Your task
Which lines of the data hold the word "rhoTable"? Copy all of them.

Task material
────

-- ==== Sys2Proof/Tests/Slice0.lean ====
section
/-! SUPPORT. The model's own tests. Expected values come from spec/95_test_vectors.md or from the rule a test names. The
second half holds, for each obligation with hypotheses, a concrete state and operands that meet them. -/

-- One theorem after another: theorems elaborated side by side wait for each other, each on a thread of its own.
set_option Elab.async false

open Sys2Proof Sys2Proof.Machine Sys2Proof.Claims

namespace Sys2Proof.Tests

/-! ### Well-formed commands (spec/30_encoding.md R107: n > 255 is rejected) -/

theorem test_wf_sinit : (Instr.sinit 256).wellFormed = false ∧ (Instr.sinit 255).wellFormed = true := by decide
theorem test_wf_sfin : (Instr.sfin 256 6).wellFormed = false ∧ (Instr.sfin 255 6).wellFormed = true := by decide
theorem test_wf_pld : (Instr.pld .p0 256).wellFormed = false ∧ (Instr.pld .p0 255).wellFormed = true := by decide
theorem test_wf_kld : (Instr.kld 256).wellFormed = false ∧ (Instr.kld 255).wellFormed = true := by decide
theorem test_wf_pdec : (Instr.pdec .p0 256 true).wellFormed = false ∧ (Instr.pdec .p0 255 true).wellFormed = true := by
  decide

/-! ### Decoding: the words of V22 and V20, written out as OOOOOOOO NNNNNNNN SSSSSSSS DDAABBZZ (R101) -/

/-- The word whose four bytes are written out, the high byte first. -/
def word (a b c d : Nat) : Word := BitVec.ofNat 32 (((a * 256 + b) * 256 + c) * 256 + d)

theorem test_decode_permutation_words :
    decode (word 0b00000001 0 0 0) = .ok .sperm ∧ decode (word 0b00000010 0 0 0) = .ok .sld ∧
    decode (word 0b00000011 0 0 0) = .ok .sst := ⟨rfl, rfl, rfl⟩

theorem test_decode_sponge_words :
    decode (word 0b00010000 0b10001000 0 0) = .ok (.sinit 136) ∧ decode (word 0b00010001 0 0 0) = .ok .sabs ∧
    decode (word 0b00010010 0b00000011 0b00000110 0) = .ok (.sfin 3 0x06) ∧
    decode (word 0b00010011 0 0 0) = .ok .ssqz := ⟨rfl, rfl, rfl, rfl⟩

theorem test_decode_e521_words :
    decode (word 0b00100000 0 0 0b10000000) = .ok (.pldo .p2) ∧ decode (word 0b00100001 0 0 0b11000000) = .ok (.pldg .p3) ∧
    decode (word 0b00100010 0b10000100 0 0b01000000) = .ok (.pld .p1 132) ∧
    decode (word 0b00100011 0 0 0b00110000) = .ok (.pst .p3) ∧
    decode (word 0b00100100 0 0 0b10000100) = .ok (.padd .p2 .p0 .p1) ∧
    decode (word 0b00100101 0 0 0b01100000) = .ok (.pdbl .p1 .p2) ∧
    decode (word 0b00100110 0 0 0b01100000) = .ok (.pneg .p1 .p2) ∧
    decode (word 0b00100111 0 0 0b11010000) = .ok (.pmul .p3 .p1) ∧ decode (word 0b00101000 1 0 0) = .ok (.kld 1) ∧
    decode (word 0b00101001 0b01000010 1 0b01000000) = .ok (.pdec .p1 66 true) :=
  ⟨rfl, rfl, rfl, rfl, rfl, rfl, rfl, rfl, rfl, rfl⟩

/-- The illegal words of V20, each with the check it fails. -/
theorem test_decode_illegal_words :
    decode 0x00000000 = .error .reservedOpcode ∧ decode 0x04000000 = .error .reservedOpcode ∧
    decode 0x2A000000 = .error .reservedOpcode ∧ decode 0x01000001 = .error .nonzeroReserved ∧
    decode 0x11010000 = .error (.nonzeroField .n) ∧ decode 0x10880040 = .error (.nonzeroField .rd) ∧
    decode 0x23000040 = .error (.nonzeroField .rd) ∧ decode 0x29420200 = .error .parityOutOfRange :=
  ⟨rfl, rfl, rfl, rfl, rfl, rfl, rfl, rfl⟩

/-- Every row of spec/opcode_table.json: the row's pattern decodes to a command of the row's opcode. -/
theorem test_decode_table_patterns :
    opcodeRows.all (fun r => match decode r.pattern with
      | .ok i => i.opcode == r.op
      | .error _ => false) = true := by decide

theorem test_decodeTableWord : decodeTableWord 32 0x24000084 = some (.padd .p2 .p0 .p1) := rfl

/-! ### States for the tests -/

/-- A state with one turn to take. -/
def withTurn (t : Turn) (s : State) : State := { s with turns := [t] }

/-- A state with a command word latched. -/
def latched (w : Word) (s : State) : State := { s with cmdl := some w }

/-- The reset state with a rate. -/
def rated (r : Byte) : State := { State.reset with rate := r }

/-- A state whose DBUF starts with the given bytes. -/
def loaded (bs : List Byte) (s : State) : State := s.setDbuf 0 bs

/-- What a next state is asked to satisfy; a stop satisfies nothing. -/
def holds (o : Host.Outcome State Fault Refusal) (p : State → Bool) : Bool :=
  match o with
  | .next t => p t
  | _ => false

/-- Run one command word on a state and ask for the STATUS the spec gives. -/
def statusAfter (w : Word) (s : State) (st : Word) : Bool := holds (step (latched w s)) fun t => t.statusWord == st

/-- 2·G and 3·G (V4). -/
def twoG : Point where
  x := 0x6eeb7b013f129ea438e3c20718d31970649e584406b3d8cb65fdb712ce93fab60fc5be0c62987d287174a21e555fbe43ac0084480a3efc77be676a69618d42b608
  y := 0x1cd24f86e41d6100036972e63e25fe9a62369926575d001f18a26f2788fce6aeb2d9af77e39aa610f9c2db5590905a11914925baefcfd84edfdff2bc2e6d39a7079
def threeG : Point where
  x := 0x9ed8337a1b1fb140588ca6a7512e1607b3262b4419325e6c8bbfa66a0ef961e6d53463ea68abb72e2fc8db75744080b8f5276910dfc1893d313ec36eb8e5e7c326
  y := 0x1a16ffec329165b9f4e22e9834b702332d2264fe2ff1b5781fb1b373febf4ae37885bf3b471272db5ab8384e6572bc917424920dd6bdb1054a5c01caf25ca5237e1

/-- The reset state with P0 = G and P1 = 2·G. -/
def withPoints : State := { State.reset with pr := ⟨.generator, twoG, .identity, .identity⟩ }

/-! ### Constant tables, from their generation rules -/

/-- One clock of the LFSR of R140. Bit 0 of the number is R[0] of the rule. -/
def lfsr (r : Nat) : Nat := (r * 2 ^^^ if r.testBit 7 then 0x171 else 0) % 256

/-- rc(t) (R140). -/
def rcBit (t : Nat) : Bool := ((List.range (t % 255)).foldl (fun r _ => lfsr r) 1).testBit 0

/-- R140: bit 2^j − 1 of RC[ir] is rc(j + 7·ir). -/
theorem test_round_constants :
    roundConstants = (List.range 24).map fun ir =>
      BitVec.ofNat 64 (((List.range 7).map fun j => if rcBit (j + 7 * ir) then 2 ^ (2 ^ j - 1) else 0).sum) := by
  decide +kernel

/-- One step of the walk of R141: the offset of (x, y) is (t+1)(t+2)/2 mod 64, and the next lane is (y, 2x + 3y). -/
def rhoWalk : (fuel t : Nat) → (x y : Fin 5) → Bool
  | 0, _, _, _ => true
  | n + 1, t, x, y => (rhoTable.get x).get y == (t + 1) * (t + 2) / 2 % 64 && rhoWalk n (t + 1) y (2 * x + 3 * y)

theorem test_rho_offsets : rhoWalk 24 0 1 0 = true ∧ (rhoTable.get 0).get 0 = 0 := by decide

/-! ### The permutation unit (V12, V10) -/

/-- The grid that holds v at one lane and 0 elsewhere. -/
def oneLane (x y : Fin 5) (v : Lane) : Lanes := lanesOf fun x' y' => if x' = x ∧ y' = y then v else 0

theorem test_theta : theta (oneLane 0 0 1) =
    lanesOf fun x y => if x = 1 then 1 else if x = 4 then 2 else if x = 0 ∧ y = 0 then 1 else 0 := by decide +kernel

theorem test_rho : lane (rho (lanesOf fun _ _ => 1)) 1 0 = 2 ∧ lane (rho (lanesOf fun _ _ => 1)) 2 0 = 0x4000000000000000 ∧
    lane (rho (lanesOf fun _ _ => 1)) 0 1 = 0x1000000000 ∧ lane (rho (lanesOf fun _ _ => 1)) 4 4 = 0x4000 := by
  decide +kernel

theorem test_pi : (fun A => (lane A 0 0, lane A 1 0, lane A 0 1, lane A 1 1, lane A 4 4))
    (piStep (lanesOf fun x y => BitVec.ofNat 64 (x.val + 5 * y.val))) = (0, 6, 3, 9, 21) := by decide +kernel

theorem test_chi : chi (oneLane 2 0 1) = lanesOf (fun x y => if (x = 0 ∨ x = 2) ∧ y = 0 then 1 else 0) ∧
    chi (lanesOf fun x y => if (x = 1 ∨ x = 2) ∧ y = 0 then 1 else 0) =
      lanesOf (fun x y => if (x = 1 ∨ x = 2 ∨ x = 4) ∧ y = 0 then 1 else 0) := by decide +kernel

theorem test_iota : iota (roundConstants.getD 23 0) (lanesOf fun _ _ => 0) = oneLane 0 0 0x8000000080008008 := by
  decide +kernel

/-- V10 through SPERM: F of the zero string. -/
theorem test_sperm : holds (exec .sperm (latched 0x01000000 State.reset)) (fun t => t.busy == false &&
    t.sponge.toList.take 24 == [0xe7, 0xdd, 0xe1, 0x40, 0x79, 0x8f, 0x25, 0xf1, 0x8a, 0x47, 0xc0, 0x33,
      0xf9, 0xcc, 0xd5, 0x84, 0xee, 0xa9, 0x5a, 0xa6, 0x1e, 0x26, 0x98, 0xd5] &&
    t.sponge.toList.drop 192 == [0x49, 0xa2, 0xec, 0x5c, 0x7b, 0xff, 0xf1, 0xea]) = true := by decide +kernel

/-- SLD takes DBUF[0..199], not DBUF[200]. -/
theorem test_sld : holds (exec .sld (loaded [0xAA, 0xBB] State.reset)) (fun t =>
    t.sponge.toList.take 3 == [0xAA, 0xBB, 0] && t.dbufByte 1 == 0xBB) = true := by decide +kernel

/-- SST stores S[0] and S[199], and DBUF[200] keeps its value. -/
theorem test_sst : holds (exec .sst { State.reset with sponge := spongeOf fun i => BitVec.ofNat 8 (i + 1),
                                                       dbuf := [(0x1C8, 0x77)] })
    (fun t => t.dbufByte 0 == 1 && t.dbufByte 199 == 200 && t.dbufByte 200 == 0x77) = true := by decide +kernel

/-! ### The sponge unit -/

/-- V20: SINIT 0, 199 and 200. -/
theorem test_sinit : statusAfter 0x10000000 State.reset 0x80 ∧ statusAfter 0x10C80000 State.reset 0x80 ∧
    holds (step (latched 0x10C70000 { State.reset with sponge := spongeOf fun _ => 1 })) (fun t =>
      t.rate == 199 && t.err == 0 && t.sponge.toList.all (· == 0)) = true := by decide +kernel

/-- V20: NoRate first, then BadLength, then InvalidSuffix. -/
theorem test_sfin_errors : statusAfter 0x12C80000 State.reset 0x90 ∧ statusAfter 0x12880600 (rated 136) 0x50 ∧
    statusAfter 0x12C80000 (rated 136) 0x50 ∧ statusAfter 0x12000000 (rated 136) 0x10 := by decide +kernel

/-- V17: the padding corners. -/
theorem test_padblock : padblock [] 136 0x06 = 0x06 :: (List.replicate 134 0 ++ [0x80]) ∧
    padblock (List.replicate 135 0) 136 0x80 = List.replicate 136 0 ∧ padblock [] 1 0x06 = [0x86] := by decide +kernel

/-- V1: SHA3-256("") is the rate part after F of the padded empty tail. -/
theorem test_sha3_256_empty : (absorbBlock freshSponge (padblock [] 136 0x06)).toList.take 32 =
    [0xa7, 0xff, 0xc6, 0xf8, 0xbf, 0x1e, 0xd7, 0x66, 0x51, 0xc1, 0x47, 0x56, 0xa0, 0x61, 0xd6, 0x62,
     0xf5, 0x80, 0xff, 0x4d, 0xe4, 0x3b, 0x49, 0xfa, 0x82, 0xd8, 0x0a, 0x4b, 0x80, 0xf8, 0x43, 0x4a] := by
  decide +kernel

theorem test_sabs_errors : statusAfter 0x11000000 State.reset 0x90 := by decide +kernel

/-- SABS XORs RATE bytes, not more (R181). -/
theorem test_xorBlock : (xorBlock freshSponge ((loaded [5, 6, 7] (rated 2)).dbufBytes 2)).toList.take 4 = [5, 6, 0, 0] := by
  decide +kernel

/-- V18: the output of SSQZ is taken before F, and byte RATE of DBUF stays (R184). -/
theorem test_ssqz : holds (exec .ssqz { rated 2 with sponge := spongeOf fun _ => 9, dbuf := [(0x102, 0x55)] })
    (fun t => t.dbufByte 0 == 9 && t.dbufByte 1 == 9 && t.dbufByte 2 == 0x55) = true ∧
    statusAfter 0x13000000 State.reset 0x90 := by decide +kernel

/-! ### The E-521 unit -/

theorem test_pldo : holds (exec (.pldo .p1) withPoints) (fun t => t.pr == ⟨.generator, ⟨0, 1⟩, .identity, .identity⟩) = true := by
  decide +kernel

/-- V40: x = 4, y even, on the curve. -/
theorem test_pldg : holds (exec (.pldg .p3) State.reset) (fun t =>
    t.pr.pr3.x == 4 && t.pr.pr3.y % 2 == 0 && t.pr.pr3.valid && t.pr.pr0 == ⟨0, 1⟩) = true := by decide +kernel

────

Exercise output
  | n + 1, t, x, y => (rhoTable.get x).get y == (t + 1) * (t + 2) / 2 % 64 && rhoWalk n (t + 1) y (2 * x + 3 * y)
theorem test_rho_offsets : rhoWalk 24 0 1 0 = true ∧ (rhoTable.get 0).get 0 = 0 := by decide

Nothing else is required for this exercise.